Nursing students at the College of Southern Idaho have to volunteer a set amount of hours at a hospital or clinic in the community in order to graduate from the program. But because of COVID-19, some aren’t able to find a place to do this.

“It’s now impacting the amount of staffing at all levels of care, we’re talking about home health, skilled nursing, hospitals, facilities can’t offer safe teaching with our students if they don’t have the staffing,” said Katrina Starks, one of the instructors for the nursing program at CSI.

The South Central Public Health District reached out the nursing program to see if those in the program would be interested in volunteering as contact tracers.

“This program kind of came to us all wrapped up with a bow, and we were really excited because it was a win-win on all ends," Starks said. “It’s totally relevant to the student learning, no matter the level of education they have through the program.”

Students are now getting hands-on experience talking with members of the community about their symptoms and they are helping to fill a need for more contact tracers.

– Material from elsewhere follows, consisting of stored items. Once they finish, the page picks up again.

/-- Axes: an LQ moves, brakes or refuses; targets, enables, commands, safety inputs, faults, limits and homing edges. Choices and readings of the model that it rests on: log 39, 40, 41. -/
def Obligations.AxesMoveStopAndHome : Prop :=
  (∀ (n : Fin 8) (v : Word) (b fl : Bool) (sn : List Bool) (s : State) (c : Instr),
    c ∈ [Instr.axisLqUpdate n, .axTgtCommit n v, .axisEnable n v, .axisHoldTimer n, .axCmdStop n v, .axCmdAbort n v, .axCmdHome n v,
      .axCmdClr n v sn fl, .driverFault n, .axLimit n b, .limitRelease n b, .homeEdge n b] →
    ∃ t, exec c s = .next t ∧ (∀ m, m ≠ n.val → t.axis m = s.axis m) ∧ t.mot.acts = s.mot.acts ∧ t.mot.print = s.mot.print ∧
      t = { s with regs := t.regs, mot := t.mot, pins := t.pins, ev := t.ev, aborts := t.aborts } ∧
      FieldsKept (axisField [.axCfg, .axTgtHi] n.val) s t) ∧
  (∀ (n : Fin 8) (s : State), s.operating = false → exec (.axisLqUpdate n) s = .next s) ∧
  (∀ (n : Fin 8) (s : State), s.shaped → s.operating = true → s.get AxCfg.en n.val = 1 → (s.axis n.val).stop = 2 →
    (s.axis n.val).due = none → (s.axis n.val).safety = false → (s.axis n.val).homing = none → (s.axis n.val).v ≠ 0 →
    ∃ t, exec (.axisLqUpdate n) s = .next t ∧
      t.axPos n.val = signed 48 (unsign 48 (s.axPos n.val +
        (((s.axis n.val).phase : Int) + (s.axis n.val).v * 2 ^ 32 / 640000000000) / 2 ^ 32)) ∧
      (s.get AxDecEmerg.v n.val < (s.axis n.val).v.natAbs → (t.axis n.val).stop = 2 ∧ (t.axis n.val).v =
        (if 0 < (s.axis n.val).v then (s.axis n.val).v - s.get AxDecEmerg.v n.val else (s.axis n.val).v + s.get AxDecEmerg.v n.val)) ∧
      ((s.axis n.val).v.natAbs ≤ s.get AxDecEmerg.v n.val → (t.axis n.val).v = 0 ∧ (t.axis n.val).stop = 0 ∧
        (t.axis n.val).goal = some (t.axPos n.val))) ∧
  (∀ (n : Fin 8) (g : Int) (s : State), s.shaped → s.operating = true → s.get AxCfg.en n.val = 1 → (s.axis n.val).v = 0 →
    (s.axis n.val).stop = 0 → (s.axis n.val).homing = none → (s.axis n.val).switching = none → (s.axis n.val).goal = none →
    (s.axis n.val).due = some g →
    (s.flag AxStat.drvFault n.val = true ∨ s.flag AxStat.safeStop n.val = true ∨ (s.limitLow n.val true = true ∧ s.axPos n.val < g) ∨
      (s.limitLow n.val false = true ∧ g < s.axPos n.val)) →
    ∃ t, exec (.axisLqUpdate n) s = .next t ∧ t.flag AxStat.refused n.val = true ∧ (t.axis n.val).goal = none ∧
      (t.axis n.val).due = none ∧ (t.axis n.val).v = 0 ∧ t.axPos n.val = s.axPos n.val) ∧
  (∀ (n : Fin 8) (g : Int) (s : State), s.shaped → s.operating = true → s.get AxCfg.en n.val = 1 → (s.axis n.val).v = 0 →
    (s.axis n.val).phase = 0 → (s.axis n.val).stop = 0 → (s.axis n.val).homing = none → (s.axis n.val).due = some g →
    s.flag AxStat.drvFault n.val = false → s.flag AxStat.safeStop n.val = false → s.limitLow n.val true = false →
    s.limitLow n.val false = false → s.flag AxStat.hold n.val = false → s.flag AxCfg.profile n.val = false →
    (s.axis n.val).stepFrom ≤ s.ft → (s.axis n.val).negative = decide (g < s.axPos n.val) → g ≠ s.axPos n.val → 1 ≤ s.axDec n.val →
    ∃ t, exec (.axisLqUpdate n) s = .next t ∧ (t.axis n.val).goal = some g ∧ (t.axis n.val).due = none ∧
      (t.axis n.val).v = (if g < s.axPos n.val then -1 else 1) *
        ((min (s.axAcc n.val) (min (800000 * s.get AxVmax.v n.val) (s.axTop n.val)) : Nat) : Int) ∧ t.axPos n.val = s.axPos n.val) ∧
  (∀ (n : Fin 8) (g : Int) (s : State), s.shaped → s.operating = true → s.get AxCfg.en n.val = 1 → 0 < (s.axis n.val).v →
    (s.axis n.val).stop = 0 → (s.axis n.val).homing = none → (s.axis n.val).switching = none → (s.axis n.val).due = none →
    (s.axis n.val).stepFrom ≤ s.ft → (s.axis n.val).goal = some g →
    (g < (s.advanceAxis n.val).axPos n.val → ∃ t, exec (.axisLqUpdate n) s = .next t ∧ t.flag AxStat.switchback n.val = true ∧
      (t.axis n.val).switching = some (s.axDec n.val) ∧ (t.axis n.val).goal = some g ∧
      (t.axis n.val).v = (if (s.axis n.val).v.natAbs ≤ s.axDec n.val then 0 else (s.axis n.val).v - s.axDec n.val)) ∧
    (∀ d r : Nat, 0 < d →
      (d : Int) = (g - (s.advanceAxis n.val).axPos n.val) * 2 ^ 32 - ((s.advanceAxis n.val).axis n.val).phase →
      s.axDec n.val * (640000000000 * d) < (s.axis n.val).v.natAbs * (s.axis n.val).v.natAbs * 2 ^ 31 →
      (s.axis n.val).v.natAbs * (s.axis n.val).v.natAbs * 2 ^ 31 ≤ s.get AxDecEmerg.v n.val * (640000000000 * d) →
      r = ((s.axis n.val).v.natAbs * (s.axis n.val).v.natAbs * 2 ^ 31 + 640000000000 * d - 1) / (640000000000 * d) →
      ∃ t, exec (.axisLqUpdate n) s = .next t ∧ t.flag AxStat.decelOverride n.val = true ∧ (t.axis n.val).goal = some g ∧
        (t.axis n.val).v = (((s.axis n.val).v.natAbs - r : Nat) : Int))) ∧
  (∀ (n : Fin 8) (q p k : Nat) (s : State), s.shaped → s.operating = true → s.get AxCfg.en n.val = 1 → (s.axis n.val).v = 0 →
    (s.axis n.val).stop = 0 → (s.axis n.val).due = none → (s.axis n.val).safety = false → (s.axis n.val).homing = some (q, p, k) →
    2 ^ 32 ≤ k → ∃ t, exec (.axisLqUpdate n) s = .next t ∧ t.flag AxStat.homeErr n.val = true ∧ (t.axis n.val).homing = none ∧
      (s.aborting 4 n.val = false → s.gateOpen = s.flag MntStat.gate 0 → Recorded s t .axHomeFail n.val [])) ∧
  (∀ (n : Fin 8) (v : Word) (s : State), s.shaped → ∃ t, exec (.axTgtCommit n v) s = .next t ∧
    t.get AxTgtHi.v n.val = AxTgtHi.v.of v ∧ t.pins = s.pins ∧
    t.axis n.val = (if s.flag AxStat.owned n.val
      then { s.axis n.val with held := some (signed 48 (s.get AxTgtLo.v n.val + 2 ^ 32 * AxTgtHi.v.of v)) }
      else { s.axis n.val with due := some (signed 48 (s.get AxTgtLo.v n.val + 2 ^ 32 * AxTgtHi.v.of v)) })) ∧
  (∀ (n : Fin 8) (v : Word) (s : State), s.shaped → (∀ k, k < 4 → s.pins.safeInN.getD k true = true) →
    ∃ t, exec (.axisEnable n v) s = .next t ∧ (∀ f, f ∈ Reg.axCfg.fields → t.get f n.val = f.of v) ∧
      (AxCfg.en.of v = 1 → s.get AxCfg.en n.val = 0 → t.flag AxStat.hold n.val = false ∧ (t.axis n.val).stepFrom = s.ft + 500000 ∧
        (s.mayAssert = true → s.flag AxStat.drvFault n.val = false → t.pins.axEnN.getD n.val true = false ∧
          t.pins.axIref.getD n.val 0 = s.get AxIref.runDuty n.val)) ∧
      (AxCfg.en.of v = 0 → s.get AxCfg.en n.val = 1 → (t.axis n.val).v = 0 ∧ t.pins.axEnN.getD n.val false = true ∧
        t.pins.axStep.getD n.val true = false ∧ t.pins.axIref.getD n.val 1 = 0 ∧ t.get AxStat.state n.val = 0) ∧
      (AxCfg.en.of v = s.get AxCfg.en n.val → t.mot = s.mot ∧ t.pins = s.pins)) ∧
  (∀ (n : Fin 8) (s : State), ((s.flag AxCfg.en n.val = false ∨ (s.axis n.val).v ≠ 0 ∨ s.flag AxStat.hold n.val = true) →
      exec (.axisHoldTimer n) s = .next s) ∧
    (s.shaped → s.flag AxCfg.en n.val = true → (s.axis n.val).v = 0 → s.flag AxStat.hold n.val = false →
      ∃ t, exec (.axisHoldTimer n) s = .next t ∧ t.flag AxStat.hold n.val = true ∧ t.mot = s.mot ∧
        FieldsKept (onlyAt [AxStat.hold] n.val) s t ∧ (s.mayAssert = true → s.flag AxStat.drvFault n.val = false →
          t.pins.axIref.getD n.val 0 = s.get AxIref.holdDuty n.val))) ∧
  (∀ (n : Fin 8) (v : Word) (s : State), s.flag AxStat.owned n.val = true → AxCmd.abort.of v = 0 →
    s.gateOpen = s.flag MntStat.gate 0 → exec (.axCmdStop n v) s = .next s ∧ exec (.axCmdHome n v) s = .next s) ∧
  (∀ (n : Fin 8) (v : Word) (s : State), s.shaped → s.flag AxStat.owned n.val = false → AxCmd.stop.of v = 1 → AxCmd.abort.of v = 0 →
    AxCmd.clr.of v = 0 → ∃ t, exec (.axCmdStop n v) s = .next t ∧ t.axPos n.val = s.axPos n.val ∧ (t.axis n.val).due = none ∧
      ((s.axis n.val).v ≠ 0 → (t.axis n.val).stop = max (s.axis n.val).stop 1 ∧ (t.axis n.val).v = (s.axis n.val).v ∧
        (t.axis n.val).goal = none ∧ t.pins = s.pins) ∧
      ((s.axis n.val).v = 0 → (s.axis n.val).safety = false → (t.axis n.val).stop = 0 ∧ (t.axis n.val).goal = some (s.axPos n.val))) ∧
  (∀ (n : Fin 8) (v : Word) (s : State), s.shaped → AxCmd.abort.of v = 1 → AxCmd.clr.of v = 0 → (s.axis n.val).v ≠ 0 →
    ∃ t, exec (.axCmdAbort n v) s = .next t ∧ (t.axis n.val).stop = max (s.axis n.val).stop 2 ∧ (t.axis n.val).goal = none ∧
      (t.axis n.val).due = none ∧ (t.axis n.val).v = (s.axis n.val).v ∧
      (s.aborting 4 n.val = false → t.aborts = s.aborts ++ [(4, n.val, s.now)] ∧
        (s.gateOpen = s.flag MntStat.gate 0 → Recorded s t .abort n.val [a8 4]))) ∧
  (∀ (n : Fin 8) (v : Word) (s : State), s.shaped → s.flag AxStat.owned n.val = false → AxCmd.home.of v = 1 → AxCmd.stop.of v = 0 →
    AxCmd.abort.of v = 0 → AxCmd.clr.of v = 0 → ∃ t, exec (.axCmdHome n v) s = .next t ∧
      (s.get AxHome.seq n.val = 6 → t.axPos n.val = s.homeOfs n.val ∧ t.flag AxStat.homed n.val = true ∧ t.mot = s.mot) ∧
      (1 ≤ s.get AxHome.seq n.val → s.get AxHome.seq n.val ≤ 5 → s.get AxCfg.en n.val = 1 → s.flag AxStat.drvFault n.val = false →
        s.flag AxStat.safeStop n.val = false → (t.axis n.val).homing = some (s.get AxHome.seq n.val, 1, 0) ∧
        (t.axis n.val).goal = none ∧ (t.axis n.val).due = none ∧ t.axPos n.val = s.axPos n.val)) ∧
  (∀ (n : Fin 8) (v : Word) (sn : List Bool) (fl : Bool) (s : State), s.shaped → s.flag AxStat.owned n.val = false →
    AxCmd.stop.of v = 0 → AxCmd.abort.of v = 0 → AxCmd.home.of v = 0 → AxCmd.clr.of v = 1 → (∀ k, k < 4 → sn.getD k true = true) →
    ∃ t, exec (.axCmdClr n v sn fl) s = .next t ∧ t.pins.axFltN.getD n.val (!fl) = fl ∧ t.flag AxStat.safeStop n.val = false ∧
      t.flag AxStat.drvFault n.val = (s.flag AxStat.drvFault n.val && !fl) ∧
      (fl = true → (s.flag AxStat.safeStop n.val = true ∨ s.flag AxStat.drvFault n.val = true) → s.flag AxCfg.en n.val = true →
        (t.axis n.val).stepFrom = s.ft + 500000 ∧ (s.mayAssert = true → t.pins.axEnN.getD n.val true = false))) ∧
  (∀ (k : Fin 4) (s : State), s.shaped → ∃ t, exec (.safeInputAssert k) s = .next t ∧ t.pins.safeInN.getD k.val true = false ∧
    t = { s with regs := t.regs, mot := t.mot, pins := t.pins, ev := t.ev, aborts := t.aborts } ∧
    (∀ n, n < 8 → ((∃ j, j < 4 ∧ s.get AxCfg.safeMask n / 2 ^ j % 2 = 1 ∧ (j = k.val ∨ s.pins.safeInN.getD j true = false)) →
        t.flag AxStat.safeStop n = true ∧ (s.flag AxStat.safeStop n = false → (s.axis n).v ≠ 0 → (t.axis n).stop = max (s.axis n).stop 2 ∧
          (t.axis n).safety = true ∧ (t.axis n).goal = none ∧ (t.axis n).due = none ∧ (t.axis n).homing = none)) ∧
      ((∀ j, j < 4 → s.get AxCfg.safeMask n / 2 ^ j % 2 = 1 → j ≠ k.val ∧ s.pins.safeInN.getD j true = true) →
        t.axis n = s.axis n ∧ t.flag AxStat.safeStop n = s.flag AxStat.safeStop n))) ∧
  (∀ (n : Fin 8) (s : State), s.shaped → ∃ t, exec (.driverFault n) s = .next t ∧ t.pins.axFltN.getD n.val true = false ∧
    t.flag AxStat.drvFault n.val = true ∧ t.flag AxStat.homed n.val = false ∧ (t.axis n.val).v = 0 ∧ (t.axis n.val).goal = none ∧
    t.axPos n.val = s.axPos n.val ∧ t.pins.axEnN.getD n.val false = true ∧ t.pins.axStep.getD n.val true = false ∧
    t.pins.axIref.getD n.val 1 = 0 ∧ (s.get AxCfg.en n.val = 1 → t.get AxStat.state n.val = 5)) ∧
  (∀ (n : Fin 8) (b : Bool) (s : State), s.shaped → ∃ t, exec (.axLimit n b) s = .next t ∧
    (if b then t.pins.limP.getD n.val true = false else t.pins.limN.getD n.val true = false) ∧
    (s.flag AxCfg.limEn n.val = true → t.flag AxStat.limSeen n.val = true) ∧
    ((s.axis n.val).homing = none → s.flag AxCfg.limEn n.val = false → t.mot = s.mot ∧ t.regs = s.regs ∧ t.ev = s.ev) ∧
    ((s.axis n.val).homing = none → s.flag AxCfg.limEn n.val = true → (if b then (s.axis n.val).v ≤ 0 else 0 ≤ (s.axis n.val).v) →
      t.mot = s.mot ∧ Recorded s t .axLimit n.val []) ∧
    ((s.axis n.val).homing = none → s.flag AxCfg.limEn n.val = true → (if b then 0 < (s.axis n.val).v else (s.axis n.val).v < 0) →
      t.flag AxStat.hardLimit n.val = true ∧ t.flag AxStat.homed n.val = false ∧ (t.axis n.val).v = 0 ∧ (t.axis n.val).goal = none ∧
      t.axPos n.val = s.axPos n.val) ∧
    (∀ q k, (s.axis n.val).homing = some (q, 1, k) → (s.axis n.val).latch = none → (s.axis n.val).v ≠ 0 → q = (if b then 4 else 3) →
      (t.axis n.val).latch = some (s.axPos n.val) ∧ (t.axis n.val).stop = max (s.axis n.val).stop 2) ∧
    (∀ q p k, (s.axis n.val).homing = some (q, p, k) → q ≠ (if b then 4 else 3) → s.flag AxCfg.limEn n.val = true →
      (if b then 0 < (s.axis n.val).v else (s.axis n.val).v < 0) → t.flag AxStat.homeErr n.val = true ∧
      (t.axis n.val).homing = none ∧ (t.axis n.val).stop = max (s.axis n.val).stop 1)) ∧
  (∀ (n : Fin 8) (b : Bool) (s : State), s.shaped → ∃ t, exec (.limitRelease n b) s = .next t ∧
    (if b then t.pins.limP.getD n.val false = true else t.pins.limN.getD n.val false = true) ∧
    ((if b then s.pins.limN.getD n.val true = true else s.pins.limP.getD n.val true = true) → t.flag AxStat.hardLimit n.val = false) ∧
    (∀ q k, (s.axis n.val).homing = some (q, 2, k) → q = (if b then 4 else 3) → t.flag AxStat.homed n.val = true ∧
      t.axPos n.val = s.homeOfs n.val ∧ signed 48 (t.get64 AxHlatLo.v AxHlatHi.v n.val) = s.axPos n.val)) ∧
  (∀ (n : Fin 8) (b : Bool) (s : State), s.shaped → ∃ t, exec (.homeEdge n b) s = .next t ∧
    t.pins.home.getD n.val (b == s.flag AxCfg.homePol n.val) = (b != s.flag AxCfg.homePol n.val) ∧
    ((s.axis n.val).homing = none → t.mot = s.mot) ∧
    (∀ q k, (s.axis n.val).homing = some (q, 1, k) → (q = 1 ∨ q = 2) → b = true → (s.axis n.val).latch = none → (s.axis n.val).v ≠ 0 →
      (t.axis n.val).latch = some (s.axPos n.val) ∧ (t.axis n.val).stop = max (s.axis n.val).stop 1) ∧
    (∀ q k, (s.axis n.val).homing = some (q, 2, k) → (q = 1 ∨ q = 2) → b = false → t.flag AxStat.homed n.val = true ∧
      t.axPos n.val = s.homeOfs n.val ∧ signed 48 (t.get64 AxHlatLo.v AxHlatHi.v n.val) = s.axPos n.val) ∧
    (∀ k, (s.axis n.val).homing = some (5, 1, k) → b = true → (s.axis n.val).latch = none →
      (t.axis n.val).homing = some (5, 3, k) ∧ (t.axis n.val).stop = (s.axis n.val).stop))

“Not necessarily our patient, but with someone about their symptoms and everything we are getting to put those skills that we are talking about in class to use, use our communication skills and just talk to a patient," said student Jalyce Webband. “Even though we aren’t doing anything for them, we are able to put all of what we are learning to use at that point.”

They say they tried to make it as personable of an experience as possible.

“I tried to make a connection where it was easy to talk and not like they were just answering questions," said student Ashley Carr. “And a lot of these people are isolating or at the end of it, and so they aren’t getting a lot of that personal communication. So it was fun to make it more welcoming and like we’re all in this together.”

They are thankful to the South Central Public Health District for the opportunity.